HD 167665

Observation data Epoch J2000.0 Equinox ICRS
- Constellation: Sagittarius
- Right ascension: 18^{h} 17^{m} 23.759^{s}
- Declination: −28° 17′ 20.22″
- Apparent magnitude (V): 6.39

Characteristics

Main sequence
- Spectral type: F9V Fe−0.8 CH−0.4
- U−B color index: +0.00
- B−V color index: +0.52

Brown dwarf
- Spectral type: T4

Astrometry
- Radial velocity (R_{v}): +8.41±0.23 km/s
- Proper motion (μ): RA: +133.261±0.094 mas/yr Dec.: −151.806±0.065 mas/yr
- Parallax (π): 32.3999±0.0903 mas
- Distance: 100.7 ± 0.3 ly (30.86 ± 0.09 pc)
- Absolute magnitude (M_{V}): +3.94

Orbit
- Period (P): 12.134±0.014 yr
- Semi-major axis (a): 5.604±0.050 AU
- Eccentricity (e): 0.339±0.002
- Inclination (i): 58.85°+0.74° −0.68°°
- Longitude of the node (Ω): 217.84±0.46°
- Periastron epoch (T): 2,448,065.856+16.941 −16.172
- Argument of periastron (ω) (secondary): 43.94+0.45 −0.40°
- Semi-amplitude (K_{1}) (primary): 0.611+0.003 −0.004 km/s

Details

A
- Mass: 1.11+0.03 −0.02 M_{☉}
- Radius: 1.32±0.02 R_{☉}
- Luminosity: 2.45 L_{☉}
- Surface gravity (log g): 4.06±0.11 cgs
- Temperature: 6,050±74 K
- Metallicity [Fe/H]: −0.14±0.05 dex
- Rotational velocity (v sin i): 8 km/s
- Age: 6.20±1.13 Gyr

B
- Mass: 60.3±0.8 M_{Jup}
- Radius: 0.91+0.15 −0.11 R_{Jup}
- Luminosity: (1.267±0.005)×10^{−5} L_{☉}
- Surface gravity (log g): 5.26+0.12 −0.13 cgs
- Temperature: 1,127+75 −79 K
- Other designations: CD−28°14408, HD 167665, HIP 89620, HR 6836, SAO 186593

Database references
- SIMBAD: data

= HD 167665 =

Star in the constellation Sagittarius

HD 167665 is a yellow-white-hued star with a brown dwarf companion in the southern constellation of Sagittarius. With an apparent visual magnitude of 6.39, it is near the lower brightness limit for stars that are visible to the naked eye. Based upon an annual parallax shift of 32.4 mas as seen from Earth, it is located 101 light-years from the Sun. The star is moving away from the Sun with a radial velocity of +8 km/s.

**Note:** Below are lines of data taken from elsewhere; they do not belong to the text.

-- ==== Sys2Proof/Laws/Table.lean ====
section
/-! SUPPORT. What the sparse tables, the memory windows and the register file do: reads after writes, and the canonical
form that every operation keeps. -/

namespace Sys2Proof.Machine

/-! ### Reads of a table after a write -/

@[simp] theorem tget?_nil {α : Type} (k : Nat) : tget? ([] : Tab α) k = none := rfl

@[simp] theorem tget?_tset_self {α : Type} (t : Tab α) (k : Nat) (v : α) : tget? (tset t k v) k = some v := by
  induction t with
  | nil => simp [tset, tget?]
  | cons p t ih =>
    obtain ⟨a, x⟩ := p
    by_cases h : a = k
    · simp [tset, tget?, h]
    · by_cases hk : k < a <;> simp [tset, tget?, h, hk, ih]

theorem tget?_tset_ne {α : Type} (t : Tab α) {j k : Nat} (v : α) (h : k ≠ j) : tget? (tset t k v) j = tget? t j := by
  induction t with
  | nil => simp [tset, tget?, h]
  | cons p t ih =>
    obtain ⟨a, x⟩ := p
    by_cases ha : a = k
    · subst ha
      simp [tset, tget?, h]
    · by_cases hk : k < a
      · simp [tset, tget?, ha, hk, h]
      · simp [tset, tget?, ha, hk, ih]

@[simp] theorem tget?_tdel_self {α : Type} (t : Tab α) (k : Nat) : tget? (tdel t k) k = none := by
  induction t with
  | nil => rfl
  | cons p t ih =>
    obtain ⟨a, x⟩ := p
    by_cases h : a = k <;> simp [tdel, tget?, h, ih]

theorem tget?_tdel_ne {α : Type} (t : Tab α) {j k : Nat} (h : k ≠ j) : tget? (tdel t k) j = tget? t j := by
  induction t with
  | nil => rfl
  | cons p t ih =>
    obtain ⟨a, x⟩ := p
    by_cases ha : a = k
    · subst ha
      simp [tdel, tget?, h, ih]
    · simp [tdel, tget?, ha, ih]

@[simp] theorem tget_tset_self {α : Type} [Inhabited α] (t : Tab α) (k : Nat) (v : α) : tget (tset t k v) k = v := by
  simp [tget]

theorem tget_tset_ne {α : Type} [Inhabited α] (t : Tab α) {j k : Nat} (v : α) (h : k ≠ j) :
    tget (tset t k v) j = tget t j := by simp [tget, tget?_tset_ne t v h]

@[simp] theorem tget_tmod_self {α : Type} [Inhabited α] (t : Tab α) (k : Nat) (f : α → α) :
    tget (tmod t k f) k = f (tget t k) := by simp [tmod]

theorem tget_tmod_ne {α : Type} [Inhabited α] (t : Tab α) {j k : Nat} (f : α → α) (h : k ≠ j) :
    tget (tmod t k f) j = tget t j := tget_tset_ne t _ h

theorem kput_self (dflt : Nat) (m : KMap) (k v : Nat) : (tget? (kput dflt m k v) k).getD dflt = v := by
  by_cases h : v = dflt <;> simp [kput, h]

theorem tget?_kput_ne (dflt : Nat) (m : KMap) {j k : Nat} (v : Nat) (h : k ≠ j) :
    tget? (kput dflt m k v) j = tget? m j := by
  by_cases hv : v = dflt
  · simp [kput, hv, tget?_tdel_ne m h]
  · simp [kput, hv, tget?_tset_ne m v h]

/-! ### The canonical form of a table -/

/-- Every key of the table lies above `b`. -/
def keysAbove {α : Type} (b : Nat) (t : Tab α) : Prop := ∀ p ∈ t, b < p.1

theorem sortedKeys_cons {α : Type} (a : Nat) (x : α) (t : Tab α) :
    sortedKeys ((a, x) :: t) = true ↔ keysAbove a t ∧ sortedKeys t = true := by
  induction t generalizing a x with
  | nil => simp [sortedKeys, keysAbove]
  | cons p t ih =>
    obtain ⟨b, y⟩ := p
    simp only [sortedKeys, Bool.and_eq_true, decide_eq_true_eq]
    constructor
    · rintro ⟨hab, hs⟩
      refine ⟨?_, hs⟩
      intro q hq
      rcases List.mem_cons.mp hq with rfl | hq
      · exact hab
      · exact lt_trans hab (((ih b y).mp hs).1 q hq)
    · rintro ⟨hk, hs⟩
      exact ⟨hk (b, y) (by simp), hs⟩

theorem mem_tset {α : Type} (t : Tab α) (k : Nat) (v : α) (p : Nat × α) (h : p ∈ tset t k v) : p = (k, v) ∨ p ∈ t := by
  induction t with
  | nil => simpa [tset] using h
  | cons q t ih =>
    obtain ⟨a, x⟩ := q
    by_cases ha : a = k
    · simp only [tset, ha, if_true, List.mem_cons] at h ⊢
      rcases h with h | h <;> simp [h]
    · by_cases hk : k < a
      · simp only [tset, ha, hk, if_true, if_false, List.mem_cons] at h ⊢
        exact h
      · simp only [tset, ha, hk, if_false, List.mem_cons] at h ⊢
        rcases h with h | h
        · exact .inr (.inl h)
        · rcases ih h with h | h
          · exact .inl h
          · exact .inr (.inr h)

theorem mem_tdel {α : Type} (t : Tab α) (k : Nat) (p : Nat × α) (h : p ∈ tdel t k) : p ∈ t := by
  induction t with
  | nil => simp [tdel] at h
  | cons q t ih =>
    obtain ⟨a, x⟩ := q
    by_cases ha : a = k
    · simp only [tdel, ha, if_true] at h
      exact List.mem_cons_of_mem _ (ih h)
    · simp only [tdel, ha, if_false, List.mem_cons] at h ⊢
      exact h.imp id ih

theorem sortedKeys_tset {α : Type} (t : Tab α) (k : Nat) (v : α) (h : sortedKeys t = true) :
    sortedKeys (tset t k v) = true := by
  induction t with
  | nil => rfl
  | cons q t ih =>
    obtain ⟨a, x⟩ := q
    obtain ⟨hk, hs⟩ := (sortedKeys_cons a x t).mp h
    by_cases ha : a = k
    · subst ha
      simpa [tset] using (sortedKeys_cons a v t).mpr ⟨hk, hs⟩
    · by_cases hlt : k < a
      · simp only [tset, ha, hlt, if_true, if_false]
        refine (sortedKeys_cons _ _ _).mpr ⟨?_, h⟩
        intro p hp
        rcases List.mem_cons.mp hp with rfl | hp
        · exact hlt
        · exact lt_trans hlt (hk p hp)
      · simp only [tset, ha, hlt, if_false]
        refine (sortedKeys_cons _ _ _).mpr ⟨?_, ih hs⟩
        intro p hp
        rcases mem_tset t k v p hp with rfl | hp
        · exact lt_of_le_of_ne (not_lt.mp hlt) ha
        · exact hk p hp

theorem sortedKeys_tdel {α : Type} (t : Tab α) (k : Nat) (h : sortedKeys t = true) : sortedKeys (tdel t k) = true := by
  induction t with
  | nil => rfl
  | cons q t ih =>
    obtain ⟨a, x⟩ := q
    obtain ⟨hk, hs⟩ := (sortedKeys_cons a x t).mp h
    by_cases ha : a = k
    · simpa [tdel, ha] using ih hs
    · simp only [tdel, ha, if_false]
      exact (sortedKeys_cons _ _ _).mpr ⟨fun p hp => hk p (mem_tdel t k p hp), ih hs⟩

theorem sortedKeys_kput (dflt : Nat) (m : KMap) (k v : Nat) (h : sortedKeys m = true) :
    sortedKeys (kput dflt m k v) = true := by
  by_cases hv : v = dflt
  · simpa [kput, hv] using sortedKeys_tdel m k h
  · simpa [kput, hv] using sortedKeys_tset m k v h

theorem sortedKeys_filter {α : Type} (t : Tab α) (f : Nat × α → Bool) (h : sortedKeys t = true) :
    sortedKeys (t.filter f) = true := by
  induction t with
  | nil => rfl
  | cons q t ih =>
    obtain ⟨a, x⟩ := q
    obtain ⟨hk, hs⟩ := (sortedKeys_cons a x t).mp h
    by_cases hf : f (a, x)
    · simp only [List.filter_cons, hf, if_true]
      exact (sortedKeys_cons _ _ _).mpr ⟨fun p hp => hk p (List.mem_of_mem_filter hp), ih hs⟩
    · simpa [List.filter_cons, hf] using ih hs

/-! ### Memory windows -/

theorem Memory.wf_iff (m : List Host.Cell) : Memory.wf m = true ↔ sortedKeys m = true ∧ ∀ c ∈ m, c.2 ≠ 0 := by
  simp [Memory.wf]

theorem Memory.wf_nil : Memory.wf [] = true := rfl

/-- A byte written to a memory window keeps the canonical form. -/
theorem memSet_wf (m : List Host.Cell) (a v : Nat) (h : Memory.wf m = true) : Memory.wf (memSet m a v) = true := by
  obtain ⟨hs, hz⟩ := (Memory.wf_iff m).mp h
  by_cases hv : v % 256 = 0
  · simp only [memSet, hv, if_true]
    exact (Memory.wf_iff _).mpr ⟨sortedKeys_tdel m a hs, fun c hc => hz c (mem_tdel m a c hc)⟩
  · simp only [memSet, hv, if_false]
    refine (Memory.wf_iff _).mpr ⟨sortedKeys_tset m a _ hs, fun c hc => ?_⟩
    rcases mem_tset m a _ c hc with rfl | hc
    · intro h0
      apply hv
      have := congrArg BitVec.toNat h0
      simpa using this
    · exact hz c hc

/-- Bytes written to a memory window keep the canonical form. -/
theorem memSetBytes_wf (m : List Host.Cell) (a : Nat) (bs : List Nat) (h : Memory.wf m = true) :
    Memory.wf (memSetBytes m a bs) = true := by
  induction bs generalizing m a with
  | nil => exact h
  | cons b bs ih => exact ih _ _ (memSet_wf m a b h)

/-- Keeping some cells of a memory window keeps the canonical form. -/
theorem Memory.wf_filter (m : List Host.Cell) (f : Host.Cell → Bool) (h : Memory.wf m = true) :
    Memory.wf (m.filter f) = true := by
  obtain ⟨hs, hz⟩ := (Memory.wf_iff m).mp h
  exact (Memory.wf_iff _).mpr ⟨sortedKeys_filter m f hs, fun c hc => hz c (List.mem_of_mem_filter hc)⟩

@[simp] theorem memGet_memSet_self (m : List Host.Cell) (a v : Nat) : memGet (memSet m a v) a = v % 256 := by
  by_cases hv : v % 256 = 0 <;> simp [memGet, memSet, hv]

theorem memGet_memSet_ne (m : List Host.Cell) {a b : Nat} (v : Nat) (h : a ≠ b) :
    memGet (memSet m a v) b = memGet m b := by
  by_cases hv : v % 256 = 0
  · simp [memGet, memSet, hv, tget?_tdel_ne m h]
  · simp [memGet, memSet, hv, tget?_tset_ne m _ h]

/-- Bytes outside those written read as before. -/
theorem memGet_memSetBytes_out (m : List Host.Cell) (a b : Nat) (bs : List Nat) (h : b < a ∨ a + bs.length ≤ b) :
    memGet (memSetBytes m a bs) b = memGet m b := by
  induction bs generalizing m a with
  | nil => rfl
  | cons x bs ih =>
    simp only [List.length_cons] at h
    have hne : a ≠ b := by omega
    have hr : b < a + 1 ∨ a + 1 + bs.length ≤ b := by omega
    rw [memSetBytes, ih _ _ hr, memGet_memSet_ne m x hne]

/-- A byte written reads back. -/
theorem memGet_memSetBytes_in (m : List Host.Cell) (a i : Nat) (bs : List Nat) (h : i < bs.length) :
    memGet (memSetBytes m a bs) (a + i) = bs[i] % 256 := by
  induction bs generalizing m a i with
  | nil => simp at h
  | cons x bs ih =>
    cases i with
    | zero => rw [memSetBytes, Nat.add_zero, memGet_memSetBytes_out _ _ _ _ (by omega)]; simp
    | succ i =>
      have h' : i < bs.length := by simpa using h
      have e : a + (i + 1) = a + 1 + i := by omega
      rw [memSetBytes, e, ih _ _ i h']
      simp

/-! ### The register file -/

/-- A register field written reads back, narrowed to its width. -/
@[simp] theorem Dev.rd_wr_self (d : Dev) (f : Field) (v : Nat) : (d.wr f v).rd f = v % 2 ^ f.width := by
  simp [Dev.rd, Dev.wr, kput_self]

/-- A write leaves every other register field alone. -/
theorem Dev.rd_wr_ne (d : Dev) {f g : Field} (v : Nat) (h : f.key ≠ g.key) : (d.wr f v).rd g = d.rd g := by
  simp [Dev.rd, Dev.wr, tget?_kput_ne f.reset d.regs _ h]

/-- A counter counts and saturates (R18). -/
@[simp] theorem Dev.rd_add_self (d : Dev) (f : Field) (n : Nat) :
    (d.add f n).rd f = min (2 ^ f.width - 1) (d.rd f + n) := by
  have h : min (2 ^ f.width - 1) (d.rd f + n) < 2 ^ f.width :=
    lt_of_le_of_lt (min_le_left _ _) (Nat.sub_lt (Nat.two_pow_pos _) Nat.one_pos)
  simp [Dev.add, Nat.mod_eq_of_lt h]

theorem Dev.rd_add_ne (d : Dev) {f g : Field} (n : Nat) (h : f.key ≠ g.key) : (d.add f n).rd g = d.rd g :=
  Dev.rd_wr_ne d _ h

@[simp] theorem Dev.rd_bump_self (d : Dev) (f : Field) :
    (d.bump f).rd f = min (2 ^ f.width - 1) (d.rd f + 1) := Dev.rd_add_self d f 1

theorem Dev.rd_bump_ne (d : Dev) {f g : Field} (h : f.key ≠ g.key) : (d.bump f).rd g = d.rd g :=
  Dev.rd_wr_ne d _ h

theorem Dev.rd_wrB_self (d : Dev) (f : Field) (b : Bool) (h : f.width = 1) : (d.wrB f b).rd f = b2n b := by
  rw [Dev.wrB, Dev.rd_wr_self, h]
  cases b <;> rfl

theorem Dev.rd_wrB_ne (d : Dev) {f g : Field} (b : Bool) (h : f.key ≠ g.key) : (d.wrB f b).rd g = d.rd g :=
  Dev.rd_wr_ne d _ h

/-- Whether a field has key `k` is all that a read depends on, beside its reset value. -/
theorem Dev.rd_congr (d e : Dev) (f : Field) (h : tget? e.regs f.key = tget? d.regs f.key) : e.rd f = d.rd f := by
  simp [Dev.rd, h]

/-- The register file stays sorted under a write. -/
theorem Dev.wr_sorted (d : Dev) (f : Field) (v : Nat) (h : sortedKeys d.regs = true) : sortedKeys (d.wr f v).regs = true :=
  sortedKeys_kput _ _ _ _ h

end Sys2Proof.Machine
end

This star has a stellar classification of F9V Fe−0.8 CH−0.4, which indicates this is an F-type main-sequence star with a spectrum that displays mild underabundances of iron and the CH molecule compared to normal stars of this temperature. It is a solar-type star with about the same mass as the Sun, but has a radius 32% greater. The star is older than the Sun with an estimated age of 6.7 billion years, and it is spinning with a projected rotational velocity of 8 km/s. HD 167665 is radiating 2.45 times the Sun's luminosity from its photosphere at an effective temperature of 6,080 K.

==Brown dwarf==
Based upon regular variations in radial velocity observed between 1996 and 2006, an orbiting companion was announced by the California and Carnegie Planet Search program in 2007. This perturbing object, designated HD 167665 b, has an orbital period of twelve years with an eccentricity of 0.342. The semimajor axis of this orbit is 5.62 AU and the object has a mass of at least 50.3±0.4 Jupiter mass. Since the inclination of the orbit was initially unknown, the exact mass could not be determined, with a 79% chance that the mass of the object constrains it to be a brown dwarf with a mass less than 82 Jupiter mass.

In 2022, astrometric observations confirmed this object to be a brown dwarf, with a true mass of 52.708±5.112 Jupiter mass. Its nearly edge-on inclination relative to Earth suggests a non-zero probability that it transits its star. The brown dwarf was directly imaged in 2024, with a refinement of the orbital elements. The derived orbital inclination of 59° rules out the possibility that it transits the star. The mass was determined to be 60.3±0.8 Jupiter mass.